If you use solutions, and make them concentrated enough, you might be able to.

Still, in this specific case, this whole mess is hardly required.

All that needs done:
Add MgSO4 after the water change once a week at 1/4 teaspoon per 25 gal is far beyond any need by plants.

That would rule out any GH/Mg/Ca related issue.

If they still have issues, then we know it's something else.

Regards, 
Tom Barr


----------



## fraynes1 (May 2, 2005)

So, Plantbrain I take it dosing 3/4 of a teaspoon once right after a w/c in my 75 gal. would suffice for the whole week?

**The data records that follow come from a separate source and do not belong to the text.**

-- ==== Sys2Proof/Tests/Slice0.lean ====
section
/-! SUPPORT. Tests. Expected values come from spec/: the worked encodings of 30_encoding.md and the vectors of
95_test_vectors.md, named at each theorem. The theorems named test_hypotheses_… give, for each statement of
Certificates/Slice0/Obligations.lean that has hypotheses, a concrete state and operands that meet them together. -/

namespace Sys2Proof.Tests

open Sys2Proof Sys2Proof.Machine

/-! ## Helpers -/

/-- The state a command leaves. -/
def after (s : State) (i : Instr) : State :=
  match exec i s with
  | .next t => t
  | .fault _ => s
  | .refused _ => s

/-- The state one step leaves. -/
def stepped (s : State) : State :=
  match step s with
  | .next t => t
  | .fault _ => s
  | .refused _ => s

/-- The state right after RESET with a stream presented. -/
def facing (l : List Instr) : State := { State.reset with inputs := presented l }

/-- The not-ready status of 70_reset_and_hazards.md R190, on otherwise reset elements. -/
def notReadyState : State := { State.reset with status := statusPowerOn }

/-- A state with a fault latched and commands still to come. -/
def frozenState (l : List Input) : State :=
  { State.reset with status := { statusReset with fault := .checkWithoutRecord }, inputs := l }

/-- A state in which a RECORD waits for its CHECK. -/
def armedState (prev cur : Context) : State :=
  { State.reset with prev := prev, cur := cur, status := { statusReset with armed := true } }

/-- A load of r8 and an instruction that reads r8, of vector V-H1. -/
def loadOfR8 : Context := { dest := .reg 8#5, src1 := .reg 9#5, src2 := .none, kind := .memoryRead }

/-- The second context of vector V-H1. -/
def useOfR8 : Context := { dest := .reg 10#5, src1 := .reg 8#5, src2 := .reg 11#5, kind := .normal }

/-- The pc and the taken target of the branch vectors. -/
def branchPc : Addr := 0x400100#32

/-- The taken target of the branch vectors. -/
def branchTarget : Addr := 0x400080#32

/-- RESET with one entry of the 1-bit table changed. -/
def withB1 (e : B1Entry) : State := State.reset.setB1 (predictorIndex 15 branchPc) e

/-- RESET with one entry of the 2-bit table changed. -/
def withB2 (e : B2Entry) : State := State.reset.setB2 (predictorIndex 15 branchPc) e

/-! ## Well-formedness: an ill-formed term for the one check -/

theorem test_uninitialized_record_is_ill_formed :
    (Instr.record (.reg 5#5) (.reg 9#5) .none .uninitialized).wellFormed = false := by decide

theorem test_recordable_kinds_are_well_formed :
    (Instr.record .none .none .none .memoryRead).wellFormed = true ∧
      (Instr.record .none .none .none .normal).wellFormed = true := by decide

/-! ## Decoding: every constructor, from words written out by the formats of 30_encoding.md R83 -/

theorem test_decode_reset : decode 0x10000000000000000#68 = .cmd .reset := by decide

/-- `record r8, r9, -, mr` of 95_test_vectors.md. -/
theorem test_decode_record :
    decode 0x200068A4000000000#68 = .cmd (.record (.reg 8#5) (.reg 9#5) .none .memoryRead) := by decide

/-- op 0010, A = zero 12, kind 10, dest 111111, src1 100000, src2 000000, B = 0. -/
theorem test_decode_record_bits :
    decode (0b0010#4 ++ 0b000000000000#12 ++ 0b10#2 ++ 0b111111#6 ++ 0b100000#6 ++ 0b000000#6 ++ 0#32) =
      .cmd (.record (.reg 31#5) (.reg 0#5) .none .normal) := by decide

theorem test_decode_check : decode 0x30000000000000000#68 = .cmd .check := by decide
theorem test_decode_dread : decode 0x40000100000000000#68 = .cmd (.dread 0x1000#32) := by decide
theorem test_decode_dwrite : decode 0x50000100D00000000#68 = .cmd (.dwrite 0x100D#32) := by decide
theorem test_decode_ifetch : decode 0x60040010000000000#68 = .cmd (.ifetch 0x400100#32) := by decide

theorem test_decode_btaken : decode 0x70040010000400080#68 = .cmd (.btaken 0x400100#32 0x400080#32) := by decide

theorem test_decode_bntaken : decode 0x80040010000400104#68 = .cmd (.bntaken 0x400100#32 0x400104#32) := by decide

theorem test_decode_rdctr : decode 0x90000000D00000000#68 = .cmd (.rdctr .b2Miss) := by decide
theorem test_decode_rdstat : decode 0xA0000000000000000#68 = .cmd .rdstat := by decide

/-- 30_encoding.md R90: every reserved opcode, whatever the other bits are. -/
theorem test_reserved_opcodes :
    ∀ op ∈ [0x0#4, 0xB#4, 0xC#4, 0xD#4, 0xE#4, 0xF#4],
      decode (cmdWord op 0#32 0#32) = .illegalOpcode ∧
        decode (cmdWord op 0xFFFFFFFF#32 0xFFFFFFFF#32) = .illegalOpcode := by decide

/-- 30_encoding.md R85: a "zero" bit set, in formats Z, A, R and C. -/
theorem test_zero_bits :
    decode 0x10000000000000001#68 = .illegalOperand ∧
      decode 0x40000100000000001#68 = .illegalOperand ∧
      decode 0x200168A4000000000#68 = .illegalOperand ∧
      decode 0x90000001000000000#68 = .illegalOperand := by
  decide

/-- 30_encoding.md R86 to R88: a reserved slot, both reserved kinds, both reserved selectors. -/
theorem test_reserved_operands :
    decode 0x200048A4000000000#68 = .illegalOperand ∧
      decode 0x200028A4000000000#68 = .illegalOperand ∧
      decode 0x2000E8A4000000000#68 = .illegalOperand ∧
      decode 0x90000000E00000000#68 = .illegalOperand ∧
      decode 0x90000000F00000000#68 = .illegalOperand := by
  decide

I use Eco-Complete so my GH should eventually drop, at what degree hardness should I start dosing more regular and in what amounts?

Also, when I dose my dry ferts I have just been dumping it in the tank with no problems, is this a bad thing or should I be dissolving it first?

Thanks 
Wayne


----------



## Hypancistrus (Oct 28, 2004)

plantbrain said:


> A simpler method, mix MgSO4 with CaCl2 and see if you get a precipitate at all.


http://www.plantedtank.net/forums/showthread.php?t=17431


----------



## Betowess (Dec 9, 2004)

For my near zero GH well water, I dose 4:1 ratio 19.85 grams of calcium chloride (Greg Watson is the source) and 8.32 grams of Mg (Epsom Salts) for a 5dgh on 50 gallons of change water. Sometimes I dose a 3:1 ratio which is 11.54 grams of Ca chloride and 13.46 grams of Mg. These numbers were furnished to me by some of the chem gurus on our forum. Obviously, one could take a percentage out to modify for your tank's change water and size. And most don't have to add calcium like I do. bob


----------